Step 205, generating an arithmetic instruction of the MIPS platform by using the operand and the target opcode.

In an embodiment of the present invention, the operands of the ADDC add instruction and the subs subtract instruction comprise: a first operand and a second operand;

the first operand is in particular the Left operand LHS (Left-handle Side) and the second operand is in particular the right operand RHS (right-handle Side).

The step 205 may comprise the following sub-steps:

substep S21, generating an add instruction corresponding to the ADDC add instruction on the 64-bit target platform using the first operand, the second operand, and the add opcode DADDu; or the like, or, alternatively,

if the system bit number of the MIPS platform is 64 bits and the operand of the ADDC addition instruction does not contain an immediate number, the first operand, the second operand and an addition operation code DADDu are adopted to generate the addition instruction corresponding to the ADDC addition instruction on the 64-bit MIPS platform.

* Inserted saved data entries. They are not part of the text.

-- ==== Sys2Proof/Machine/Async.lean ====
section
/-! DEFINITION. Asynchronous causes (R345–R347, R355) and the placing of one instruction word for the host's
probe. -/

namespace Sys2Proof.Machine

/-- The order in which pending causes are taken (R345). -/
def asyncRank : Cause → Nat
  | .preempt => 0 | .timer => 1 | .eccu => 2 | .msgovf => 3 | .engfault => 4 | .digest => 5
  | _ => 6

/-- A pending cause that the thread's mode lets through: none waits at level M, and only PREEMPT and TIMER are taken
in a handler (R345). -/
def Ctx.takes (t : Ctx) (c : Cause) : Bool :=
  !t.modeM && (!t.modeH || c == .preempt || c == .timer)

/-- The causes pending for a thread, ENGFAULT while its failed-item FIFO is not empty (R346). -/
def Ctx.pendingCauses (t : Ctx) : List AsyncCause :=
  t.async ++ (match t.failed with
    | [] => []
    | n :: _ => [⟨.engfault, BitVec.ofNat 64 n⟩])

/-- The first pending cause that can be taken, in the order of R345. -/
def Ctx.nextAsync (t : Ctx) : Option AsyncCause :=
  (t.pendingCauses.filter (fun a => t.takes a.cause)).foldl
    (fun m a => match m with
      | none => some a
      | some b => if asyncRank a.cause < asyncRank b.cause then some a else some b) none

/-- A thread at a boundary has a pending cause to take (R345); forked programs take none. -/
def State.hasAsync (s : State) (q : Seqr) : Bool :=
  match q with
  | .thread c x => (s.ctx c x).nextAsync.isSome
  | _ => false

/-- A pending cause makes a sleeping thread resume (R363). -/
def State.post (s : State) (c x : Nat) (a : AsyncCause) : State :=
  let t := s.ctx c x
  (s.setCtx c x { t with async := t.async ++ [a] }).wake c x

/-- The context raises causes: it is live, and its thread has not ended (R346). -/
def Ctx.raises (t : Ctx) : Bool :=
  t.live && (match t.prog.hold with
    | some .ended => false
    | _ => true)

/-- MSGOVF is pending in a context of the logical core, or in one that is saved (R347). -/
def Core.overflowPending (k : Core) : Bool :=
  k.ctxs.any (fun e => e.2.async.any (fun a => a.cause == .msgovf))
    || k.savedCtxs.any (fun e => e.2.async.any (fun a => a.cause == .msgovf))

/-- A nack not yet reported makes MSGOVF pending in the lowest-numbered live context, where it is pending in none (R347). Of a thread that
ends with it pending it passes to that context, and without a live context it stands until there is one (DESIGN CHOICE, log entry 68). -/
def State.postOverflow (s : State) (c : Nat) : State :=
  match (s.core c).ovf with
  | none => s
  | some v =>
    if (s.core c).overflowPending then s
    else match (s.core c).ctxs.find? (fun e => e.2.raises) with
      | none => s
      | some (x, _) => s.post c x ⟨.msgovf, v⟩

/-- With MSGOVF taken, the next nack is the first since (R347). -/
def State.overflowTaken (s : State) (c : Nat) (a : AsyncCause) : State :=
  if a.cause = .msgovf then s.setCore c { s.core c with ovf := none } else s

/-- The cause leaves the pending ones: ENGFAULT takes its number from the FIFO (R346). -/
def Ctx.dropAsync (t : Ctx) (a : AsyncCause) : Ctx :=
  if a.cause = .engfault then { t with failed := t.failed.drop 1 }
  else { t with async := t.async.erase a }

/-- The holds at which a thread stands at a boundary: sleep and a barrier's wait (R345). -/
def Hold.atBoundary : Hold → Bool
  | .sleep _ => true
  | .barrier _ _ => true
  | _ => false

/-- ASYNC_CAUSE_TAKEN: the thread takes its first pending cause at a boundary; `tpc` is the next instruction's
address, and the pending transfer is recorded as for `TRAP`: with SLOTS = 0 after a second delay slot (R98, R345). -/
def execAsyncCauseTaken (s : State) : Out :=
  let c := s.target.core
  let x := s.target.unit
  let t := s.ctx c x
  let atB := match t.prog.hold with
    | none => true
    | some h => h.atBoundary
  match t.nextAsync with
  | none => .next s
  | some a =>
    if t.live && atB && t.prog.trapping.isNone && !s.away.contains c && !s.board.stopped then
      let u := t.dropAsync a
      let s1 := s.setCtx c x { u with prog := { u.prog with hold := none } }
      .next ((s1.overflowTaken c a).raise (.thread c x) ⟨a.cause, a.val, t.prog.pc, t.prog.pendAt⟩)
    else .next s

/-- A line whose START marks an instruction of `n` words at word 2 and the words after it one by one, TARGET at
word 2. -/
def probeStart (n : Nat) : Word := BitVec.ofNat 32 (2 ^ 30 - 1 - (2 ^ n - 2))

/-- The words of line 0 with an instruction at word 2 (R31). -/
def probeLine (n : Nat) (ws : List Word) : SMap Word :=
  (0, probeStart n) :: (1, 1#32) :: (ws.take n).mapIdx (fun i w => (i + 2, w))
    ++ (List.range (30 - n)).map (fun i => (i + 2 + n, 0x01000000#32))

/-- Place one instruction of the opcode table at word 2 of line 0 of the memory it belongs to, with context 0 of
logical core 0 live, and a vector program in slot 0 or the Arcade's program where the memory is theirs; the next
turn of the agenda issues it. This stands for the boot, the launch and the fork that bring a program there
(log entry 8). -/
def State.placeWord (s : State) (nbits w : Nat) : State :=
  let m := tableMem nbits w
  let ws := tableWords nbits w
  let n := (mopLength m (ws.headD 0).fMop.toNat).getD 1
  let k := s.core 0
  let t := s.ctx 0 0
  match m with
  | .control =>
    { s.setCore 0 { k with imemC := probeLine n ws,
                           ctxs := SMap.set k.ctxs 0 { t with live := true, prog := { t.prog with pc := 8 } } } with
      agenda := [.issue (.thread 0 0)] }
  | .vector =>
    { s.setCore 0 { k with imemV := probeLine n ws,
                           ctxs := SMap.set k.ctxs 0 { t with live := true, forkV := .running },
                           slots := SMap.set k.slots 0 { owner := some 0, prog := { pc := 8 } } } with
      agenda := [.issue (.vec 0 0)] }
  | .arcade =>
    { s.setCore 0 { k with imemA := probeLine n ws,
                           ctxs := SMap.set k.ctxs 0 { t with live := true, forkA := .running },
                           arc := { k.arc with owner := some 0, prog := { pc := 8 } } } with
      agenda := [.issue (.arc 0)] }

end Sys2Proof.Machine
end

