-- ==== Sys2Proof/Machine/VArith.lean ====
section
/-! DEFINITION. The vector engine: lanes, guards, issue resources and the commit of results and flags (R158–R168),
and its arithmetic at MOPs 0x80–0x90, 0xA0–0xAE and 0xB0–0xB2 (R169–R177). -/

namespace Sys2Proof.Machine

/-! ### Lanes (R160, R161) -/

/-- Element i of a register at width w (R160). -/
def velem (v : VReg) (w i : Nat) : Nat := v.toNat / 2 ^ (w * i) % 2 ^ w
/-- Elements of a width per register (R160). -/
def lanesOf (w : Nat) : Nat := 8192 / w
/-- A number of elements of width w, element 0 lowest. -/
def natOfElems (w : Nat) (xs : List Nat) : Nat := xs.foldr (fun x acc => x % 2 ^ w + 2 ^ w * acc) 0
/-- A register of elements. -/
def vOfElems (w : Nat) (xs : List Nat) : VReg := BitVec.ofNat 8192 (natOfElems w xs)
/-- All elements of a register at a width. -/
def velems (v : VReg) (w : Nat) : List Nat := (List.range (lanesOf w)).map (velem v w)

/-- Lane i is enabled: bit GBIT of element i of the guard at width w, inverted under N (R161). -/
def laneOn (lw : LW) (g : VReg) (w i : Nat) : Bool :=
  !lw.g || ((velem g w i / 2 ^ lw.gbit.toNat % 2 == 1) != lw.n)

/-! ### Issue and commit (R159, R162, R163, R165) -/

/-- The lane datapath is taken for some clocks from now (R162, R179). -/
def State.occupyLanes (s : State) (c n : Nat) : State :=
  s.setCore c { s.core c with laneFree := s.now + n }

/-- Issue a vector instruction that uses the lane datapath for `dp` clocks: its guard is full, its registers are ready and the datapath
accepts it, or it stalls (R25, R159, R162). A T-marked empty source traps EMPTY whatever lanes the guard enables: R27 says 'when the guard
is true', and R25 speaks of scalar guards (DESIGN CHOICE, log entry 67). -/
def vecIssue (s : State) (lw : LW) (srcs dests : List Src) (dp : Nat) (body : Seqr → State → Res) : Out :=
  issue s 2 .any fun q s =>
    s.ready q (if lw.g then [srcV lw.greg] else []) []
      (s.ready q srcs dests (if s.now < (s.core q.core).laneFree then .stall else body q (s.occupyLanes q.core dp)))

/-- Add a result in flight to the running vector program. -/
def State.addResult (s : State) (q : Seqr) (r : VPend) : State :=
  match q with
  | .vec c k => let v := s.slot c k; s.setSlot c k { v with results := v.results ++ [r] }
  | _ => s

/-- Commit under R165: with no enabled flag raised the result is on its way, `lat` clocks from now, and `fsr`
collects the flags; otherwise nothing is written and the program traps FPX with every raised flag in `fsr`. That a pipelined
instruction's flags enter `fsr` in the clock of its issue, and not of its result, is the model's choice (DESIGN CHOICE, log entry 67). -/
def vecCommit (q : Seqr) (s : State) (isVec : Bool) (reg : Nat) (value : Nat) (f : Flags) (lat : Nat) : Res :=
  let p := s.prog q
  let e := f.enabled (s.thread q).fte
  let s1 := s.orFsr q f
  if e ≠ 0 then .trapAt s1 .fpx (zx64 e) p.pc p.pend
  else if !isVec && reg == 0 then .retire s1
  else .retire (s1.addResult q ⟨isVec, reg, value, s.now + lat, false, f, 0, p.pc, p.pend, none⟩)

/-- Long-latency results in flight on a core (R162). -/
def Core.longResults (k : Core) : Nat :=
  k.slots.foldl (fun n v => n + (v.2.results.filter (fun r => r.long)).length) 0

/-- Commit of a long-latency instruction: the destination is empty at issue, the result lands later, and with a trap
of NV, DZ, OF, UF or NX enabled the slot issues nothing until then (R162, R163, R165). -/
def vecCommitLong (q : Seqr) (s : State) (reg : Nat) (value : Nat) (f : Flags) : Res :=
  let p := s.prog q
  let t := s.thread q
  let e := f.enabled t.fte
  let s1 := s.setThread q { t with vEmpty := t.vEmpty ||| (1#64 <<< reg) }
  let s2 := s1.addResult q ⟨true, reg, value, s.now + 20, true, f, e, p.pc, p.pend, none⟩
  .retire (if t.fte &&& 0x1F ≠ 0 then s2.holdOn q .longResult else s2)

/-- The elements an instruction writes to d: enabled lanes take the result, the others keep d's element; the flags
of the enabled lanes are united (R161, R165). -/
def laneResults (lw : LW) (g old : VReg) (w : Nat) (f : Nat → Nat × Flags) : Nat × Flags :=
  let rs := (List.range (lanesOf w)).map (fun i => if laneOn lw g w i then f i else (velem old w i, (0 : Flags)))
  (natOfElems w (rs.map Prod.fst), rs.foldl (fun a r => a ||| r.2) 0)

/-- A pipelined lane-wise instruction of up to three vector sources. -/
def vecLanes (s : State) (d : Reg) (lw : LW) (w : Nat) (srcs : List Src) (extra : List Src) (dp lat : Nat)
    (f : Seqr → State → Nat → Nat × Flags) : Out :=
  vecIssue s lw (srcs ++ extra) [srcV d] dp fun q s =>
    let (v, fl) := laneResults lw (s.getV q lw.greg) (s.getV q d) w (f q s)
    vecCommit q s true d.toNat v fl lat

/-- A long-latency lane-wise instruction: a fifth in the unit stalls (R162). -/
def vecLong (s : State) (d : Reg) (lw : LW) (w : Nat) (srcs : List Src)
    (f : Seqr → State → Nat → Nat × Flags) : Out :=
  vecIssue s lw srcs [srcV d] 2 fun q s =>
    if 4 ≤ (s.core q.core).longResults then .stall
    else
      let (v, fl) := laneResults lw (s.getV q lw.greg) (s.getV q d) w (f q s)
      vecCommitLong q s d.toNat v fl

/-! ### Floating-point lanes (R169–R174) -/

/-- A NaN operand's flag, and the canonical NaN. -/
def nanOf (f : FpFmt) (vs : List Val) : Nat × Flags :=
  (f.nanBits, vs.foldl (fun a v => a ||| v.snanFlag) 0)

/-- Sum of two values (R170). -/
def fpAdd (f : FpFmt) (rm : Rm) (x y : Val) : Nat × Flags :=
  match x, y with
  | .fin a, .fin b => f.round rm (Exact.add a b (rm == .rdn))
  | .inf m, .inf n => if m = n then (f.infBits m, 0) else (f.nanBits, Flags.nv)
  | .inf m, .fin _ => (f.infBits m, 0)
  | .fin _, .inf n => (f.infBits n, 0)
  | x, y => nanOf f [x, y]
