-- ==== Sys2Proof/Machine/Xlate.lean ====
section
/-! DEFINITION. Global addresses, the page table and the translation caches (R211–R221), and the slices (R222). -/

namespace Sys2Proof.Machine

/-- Bytes of HBM: physical addresses 0 to 0x00BF_FFFF_FFFF (R211). -/
def hbmBytes : Nat := 0xC000000000

/-! ### Leaf entries (R215) -/

def Page.ppn (p : Page) : Nat := p.leaf / 2 ^ 32 % 2 ^ 32
/-- SCALE, signed. -/
def Page.scale (p : Page) : Int := signedOf 8 (p.leaf / 2 ^ 24 % 2 ^ 8)
def Page.m (p : Page) : Bool := p.leaf.testBit 21
def Page.d (p : Page) : Bool := p.leaf.testBit 20
def Page.geom (p : Page) : Nat := p.leaf / 2 ^ 16 % 16
def Page.fmt (p : Page) : Nat := p.leaf / 2 ^ 10 % 64
def Page.w (p : Page) : Bool := p.leaf.testBit 3
def Page.r (p : Page) : Bool := p.leaf.testBit 2
/-- The physical address of a virtual address of the page. -/
def Page.pa (p : Page) (va : Nat) : Nat := p.ppn * 65536 + (va - p.base)
/-- Element size of the page in bytes. -/
def Page.esize (p : Page) : Nat := Fmt.width p.fmt / 8

/-- The checks of R216 on a leaf entry. -/
def Page.ok (p : Page) : Bool :=
  p.leaf / 2 ^ 22 % 4 == 0 && p.leaf / 2 ^ 4 % 2 ^ 6 == 0
    && p.ppn * 65536 % p.size == 0 && decide (p.ppn * 65536 + p.size ≤ hbmBytes)
    && Fmt.defined p.fmt && decide (p.geom ≤ 3)
    && (if p.geom == 1 || p.geom == 2 then Fmt.isMxCode p.fmt else true)
    && (if p.geom == 0 then !Fmt.isMxCode p.fmt else true)
    && (if p.geom == 3 then p.fmt == 1 else true)
    && (if p.d then p.geom == 0 && (Fmt.width p.fmt == 8 || Fmt.width p.fmt == 16 || Fmt.width p.fmt == 32)
          && decide (p.base + p.size ≤ 2 ^ 53 * p.esize) else true)
    && (if 2 ^ 56 ≤ p.base then p.fmt == 0x13 && p.geom == 0 && !p.d else true)
    && (p.leaf / 2 ^ 24 % 2 ^ 8 == 0 || p.fmt == 0x13)

/-! ### The walk (R213, R214, R216) -/

/-- What a walk comes to. -/
inductive Walk where
  | page (p : Page)
  | fault
  /-- It read an address that names no memory (R211). -/
  | noMemory
  deriving DecidableEq, Repr

/-- The levels: the lowest virtual address bit and the number of bits that index the table (R213). -/
def walkLevels : List (Nat × Nat) := [(39, 18), (30, 9), (21, 9), (16, 5)]

/-- Walk the remaining levels from a table's physical address. -/
def State.walkFrom (s : State) (va : Nat) : List (Nat × Nat) → Nat → Walk
  | [], _ => .fault
  | (sh, bits) :: rest, table =>
    let pa := table + va / 2 ^ sh % 2 ^ bits * 8
    if hbmBytes < pa + 8 then .noMemory
    else
      let e := s.hbm.readN pa 8
      if e % 2 = 0 then .fault
      else if e / 2 % 2 = 1 then
        let p : Page := { base := va / 2 ^ sh * 2 ^ sh, size := 2 ^ sh, leaf := e }
        if sh = 39 then .fault else if p.ok then .page p else .fault
      else if e / 2 ^ 48 ≠ 0 ∨ e / 4 % 2 ^ 6 ≠ 0 then .fault
      else match rest with
        | [] => .fault
        | (sh', _) :: _ =>
          if sh' ≠ 16 ∧ e / 2 ^ 8 % 16 ≠ 0 then .fault
          else State.walkFrom s va rest (e / 2 ^ 8 * 2 ^ 8)

/-- The walk of a virtual address of a logical core's address space. -/
def State.walk (s : State) (core va : Nat) : Walk :=
  match (s.core core).ptRoot with
  | none => .fault
  | some root => s.walkFrom va walkLevels root

/-! ### The translation cache (R219, R221) -/

/-- The cached translation of an address under an ASID. -/
def tlbFind (es : List TlbEntry) (asid va : Nat) : Option TlbEntry :=
  es.find? (fun e => e.asid == asid && decide (e.base ≤ va) && decide (va < e.base + e.size))

/-- Entries of a translation cache (R219), and the most that may be pinned at once (R221). -/
def tlbSize : Nat := 2048
def tlbPinMax : Nat := 1536

/-- Cache a leaf translation; a full cache replaces an entry whose in-flight count is 0, chosen by a free value. -/
def State.tlbAdd (s : State) (pc asid : Nat) (p : Page) : State :=
  let es := SMap.get [] s.tlbs pc
  let e : TlbEntry := { asid := asid, base := p.base, size := p.size, leaf := BitVec.ofNat 64 p.leaf }
  if es.length < tlbSize then { s with tlbs := SMap.set s.tlbs pc (es ++ [e]) }
  else
    let (n, s1) := s.draw
    let free := es.filter (fun x => x.pins == 0)
    match free[Config.freeNat n % free.length]? with
    | some v => { s1 with tlbs := SMap.set s.tlbs pc (es.erase v ++ [e]) }
    | none => s1

/-- What a translation comes to: a page with its permissions checked, a trap, or no memory to walk. -/
inductive Xl where
  | page (p : Page) (s : State)
  | trap (c : Cause) (v : DWord)
  | noMemory
  deriving DecidableEq, Repr

/-- The page of an address of a logical core: from its physical core's translation cache, else by a walk. -/
def State.pageOf (s : State) (core va : Nat) : Xl :=
  let pc := s.pcore core
  let asid := (s.core core).asid
  if 2 ^ 57 ≤ va then .trap .xlate (BitVec.ofNat 64 va)
  else match tlbFind (SMap.get [] s.tlbs pc) asid va with
  | some e => .page { base := e.base, size := e.size, leaf := e.leaf.toNat } s
  | none => match s.walk core va with
    | .page p => .page p (s.tlbAdd pc asid p)
    | .fault => .trap .xlate (BitVec.ofNat 64 va)
    | .noMemory => .noMemory

/-- Translate an address for reading, for writing or for both (R216). -/
def State.xlate (s : State) (core va : Nat) (r w : Bool) : Xl :=
  match s.pageOf core va with
  | .page p s1 => if (r && !p.r) || (w && !p.w) then .trap .prot (BitVec.ofNat 64 va) else .page p s1
  | x => x

/-- An instruction that needs a page: a trap where it does not translate. -/
def State.withPage (s : State) (core va : Nat) (r w : Bool) (k : Page → State → Res) : Res :=
  match s.xlate core va r w with
  | .page p s1 => k p s1
  | .trap c v => .trap c v
  | .noMemory => .stop .noMemory

/-- The pages of a range of addresses in ascending order, each translated and checked. -/
inductive XlRange where
  | pages (ps : List Page) (s : State)
  | trap (c : Cause) (v : DWord)
  | noMemory
  deriving DecidableEq, Repr

/-- Translate every page from `va` to `hi`; the number bounds the pages. -/
def State.xlateRange (core hi : Nat) (r w : Bool) (extra : Page → Option Cause) : Nat → State → Nat → XlRange
  | 0, s, _ => .pages [] s
  | n + 1, s, va =>
    match s.xlate core va r w with
    | .trap c v => .trap c v
    | .noMemory => .noMemory
    | .page p s1 =>
      match extra p with
      | some c => .trap c (BitVec.ofNat 64 va)
      | none =>
        if hi < p.base + p.size then .pages [p] s1
        else match State.xlateRange core hi r w extra n s1 (p.base + p.size) with
          | .pages ps s2 => .pages (p :: ps) s2
          | x => x

/-- The physical address of an address in one of the pages. -/
def paIn (ps : List Page) (va : Nat) : Nat :=
  match ps.find? (fun p => decide (p.base ≤ va) && decide (va < p.base + p.size)) with
  | some p => p.pa va
  | none => 0

/-! ### Slices (R222) -/

/-- The slice of a physical address: the XOR of the seven 6-bit groups of its line number (R222). -/
def sliceOf (pa : Nat) : Nat :=
  let l := pa / 128
  (List.range 7).foldl (fun x k => x ^^^ (l / 2 ^ (6 * k) % 64)) 0

/-- TRANSLATION_EVICT: an entry with an in-flight count of 0 may be replaced at any time (R219): its page, of a physical
core and an ASID. -/
def execTranslationEvict (s : State) : Out :=
  let t := s.target
  let es := (SMap.get [] s.tlbs t.core).filter (fun e => !(e.asid == t.unit && e.base == t.id && e.pins == 0))
  .next { s with tlbs := SMap.set s.tlbs t.core es }

end Sys2Proof.Machine
end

Sub-step S22, generating a subtraction instruction corresponding to the SUBC subtraction instruction on a 64-bit target platform by using the first operand, the second operand, and the subtraction opcode DSUBu; or the like, or a combination thereof,

if the system bit number of the MIPS platform is 64 bits and the operand of the SUBC subtraction instruction does not contain an immediate number, the first operand, the second operand and a subtraction operation code DSUBu are adopted to generate the subtraction instruction corresponding to the SUBC subtraction instruction on the 64-bit MIPS platform.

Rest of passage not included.